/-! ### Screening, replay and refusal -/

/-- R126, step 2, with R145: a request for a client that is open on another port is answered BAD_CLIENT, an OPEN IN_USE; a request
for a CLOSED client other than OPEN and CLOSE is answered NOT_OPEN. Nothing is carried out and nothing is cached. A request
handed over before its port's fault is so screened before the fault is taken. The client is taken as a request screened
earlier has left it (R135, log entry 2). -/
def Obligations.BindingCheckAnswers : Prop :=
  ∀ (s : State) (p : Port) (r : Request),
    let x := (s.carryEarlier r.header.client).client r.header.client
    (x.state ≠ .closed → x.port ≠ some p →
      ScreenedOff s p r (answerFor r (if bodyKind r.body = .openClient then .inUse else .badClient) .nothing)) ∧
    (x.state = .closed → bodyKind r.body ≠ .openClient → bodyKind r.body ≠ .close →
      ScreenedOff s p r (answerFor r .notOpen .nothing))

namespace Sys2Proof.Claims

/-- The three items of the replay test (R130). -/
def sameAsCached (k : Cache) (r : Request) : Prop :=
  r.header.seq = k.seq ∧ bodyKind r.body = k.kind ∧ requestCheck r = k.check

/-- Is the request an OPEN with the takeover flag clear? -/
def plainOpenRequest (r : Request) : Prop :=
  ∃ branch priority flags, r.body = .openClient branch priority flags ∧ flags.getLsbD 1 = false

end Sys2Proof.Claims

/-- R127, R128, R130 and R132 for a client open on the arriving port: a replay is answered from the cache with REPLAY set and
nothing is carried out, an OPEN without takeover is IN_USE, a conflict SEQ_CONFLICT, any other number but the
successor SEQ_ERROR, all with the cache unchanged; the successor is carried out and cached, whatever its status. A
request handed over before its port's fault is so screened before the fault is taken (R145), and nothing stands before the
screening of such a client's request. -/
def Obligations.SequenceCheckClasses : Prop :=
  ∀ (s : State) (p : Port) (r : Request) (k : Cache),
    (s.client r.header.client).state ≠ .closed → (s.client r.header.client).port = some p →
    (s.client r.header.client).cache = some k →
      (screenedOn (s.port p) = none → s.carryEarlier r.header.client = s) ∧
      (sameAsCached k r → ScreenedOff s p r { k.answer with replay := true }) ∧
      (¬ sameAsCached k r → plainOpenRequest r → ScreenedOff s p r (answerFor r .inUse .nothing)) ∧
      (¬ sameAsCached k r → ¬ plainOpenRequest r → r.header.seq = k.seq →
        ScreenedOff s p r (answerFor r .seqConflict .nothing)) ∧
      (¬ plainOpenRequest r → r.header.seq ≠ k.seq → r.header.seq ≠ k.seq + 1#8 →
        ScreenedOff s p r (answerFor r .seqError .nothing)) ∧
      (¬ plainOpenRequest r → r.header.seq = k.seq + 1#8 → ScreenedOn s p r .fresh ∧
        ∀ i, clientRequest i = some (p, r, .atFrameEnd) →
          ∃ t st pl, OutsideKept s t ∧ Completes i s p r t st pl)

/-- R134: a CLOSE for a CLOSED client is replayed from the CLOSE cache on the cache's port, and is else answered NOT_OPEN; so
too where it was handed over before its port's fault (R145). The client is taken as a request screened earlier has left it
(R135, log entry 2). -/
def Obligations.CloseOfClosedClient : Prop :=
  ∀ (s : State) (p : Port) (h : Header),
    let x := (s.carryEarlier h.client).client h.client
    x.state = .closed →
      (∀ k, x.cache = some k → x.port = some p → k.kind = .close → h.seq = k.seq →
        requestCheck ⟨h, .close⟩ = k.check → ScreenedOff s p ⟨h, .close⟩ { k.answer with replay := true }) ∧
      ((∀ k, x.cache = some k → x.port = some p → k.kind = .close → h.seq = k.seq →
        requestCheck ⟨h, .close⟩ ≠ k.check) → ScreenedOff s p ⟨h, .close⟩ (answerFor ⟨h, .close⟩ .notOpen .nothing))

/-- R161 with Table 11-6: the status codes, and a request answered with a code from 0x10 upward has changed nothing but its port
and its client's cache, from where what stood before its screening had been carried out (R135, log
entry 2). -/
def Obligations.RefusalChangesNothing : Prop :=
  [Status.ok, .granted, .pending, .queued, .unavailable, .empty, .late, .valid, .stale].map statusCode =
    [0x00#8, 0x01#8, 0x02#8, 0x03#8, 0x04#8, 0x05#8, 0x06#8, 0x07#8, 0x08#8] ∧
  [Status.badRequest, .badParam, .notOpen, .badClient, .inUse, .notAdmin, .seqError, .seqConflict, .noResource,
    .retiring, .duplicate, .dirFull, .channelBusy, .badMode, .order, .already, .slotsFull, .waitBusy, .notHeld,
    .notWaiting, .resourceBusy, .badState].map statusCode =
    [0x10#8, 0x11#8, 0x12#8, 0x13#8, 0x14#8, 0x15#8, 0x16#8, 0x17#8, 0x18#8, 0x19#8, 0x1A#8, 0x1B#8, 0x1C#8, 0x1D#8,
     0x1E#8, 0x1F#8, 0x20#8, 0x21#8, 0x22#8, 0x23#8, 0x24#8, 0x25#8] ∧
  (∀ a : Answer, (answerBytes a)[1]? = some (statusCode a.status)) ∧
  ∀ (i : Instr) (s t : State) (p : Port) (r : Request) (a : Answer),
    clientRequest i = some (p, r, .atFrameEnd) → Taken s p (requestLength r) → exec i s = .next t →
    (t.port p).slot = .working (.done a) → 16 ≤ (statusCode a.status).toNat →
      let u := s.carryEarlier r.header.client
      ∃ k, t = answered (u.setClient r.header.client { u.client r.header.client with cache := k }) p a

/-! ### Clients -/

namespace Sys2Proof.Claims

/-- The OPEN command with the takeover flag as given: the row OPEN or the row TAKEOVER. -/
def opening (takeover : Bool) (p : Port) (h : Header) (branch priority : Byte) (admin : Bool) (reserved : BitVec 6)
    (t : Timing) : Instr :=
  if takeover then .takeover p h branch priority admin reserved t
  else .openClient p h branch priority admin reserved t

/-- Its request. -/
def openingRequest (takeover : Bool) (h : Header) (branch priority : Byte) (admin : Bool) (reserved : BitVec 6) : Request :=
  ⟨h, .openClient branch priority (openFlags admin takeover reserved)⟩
# # # # # # #
Exercise instructions
Referring to the material above, set down exactly the lines between the line with "earlier has left it (R135, log entry 2). -/" and the line with "ScreenedOff s p r (answerFor r (if", inclusive, and no other lines.

Solution to this exercise
earlier has left it (R135, log entry 2). -/
def Obligations.BindingCheckAnswers : Prop :=
  ∀ (s : State) (p : Port) (r : Request),
    let x := (s.carryEarlier r.header.client).client r.header.client
    (x.state ≠ .closed → x.port ≠ some p →
      ScreenedOff s p r (answerFor r (if bodyKind r.body = .openClient then .inUse else .badClient) .nothing)) ∧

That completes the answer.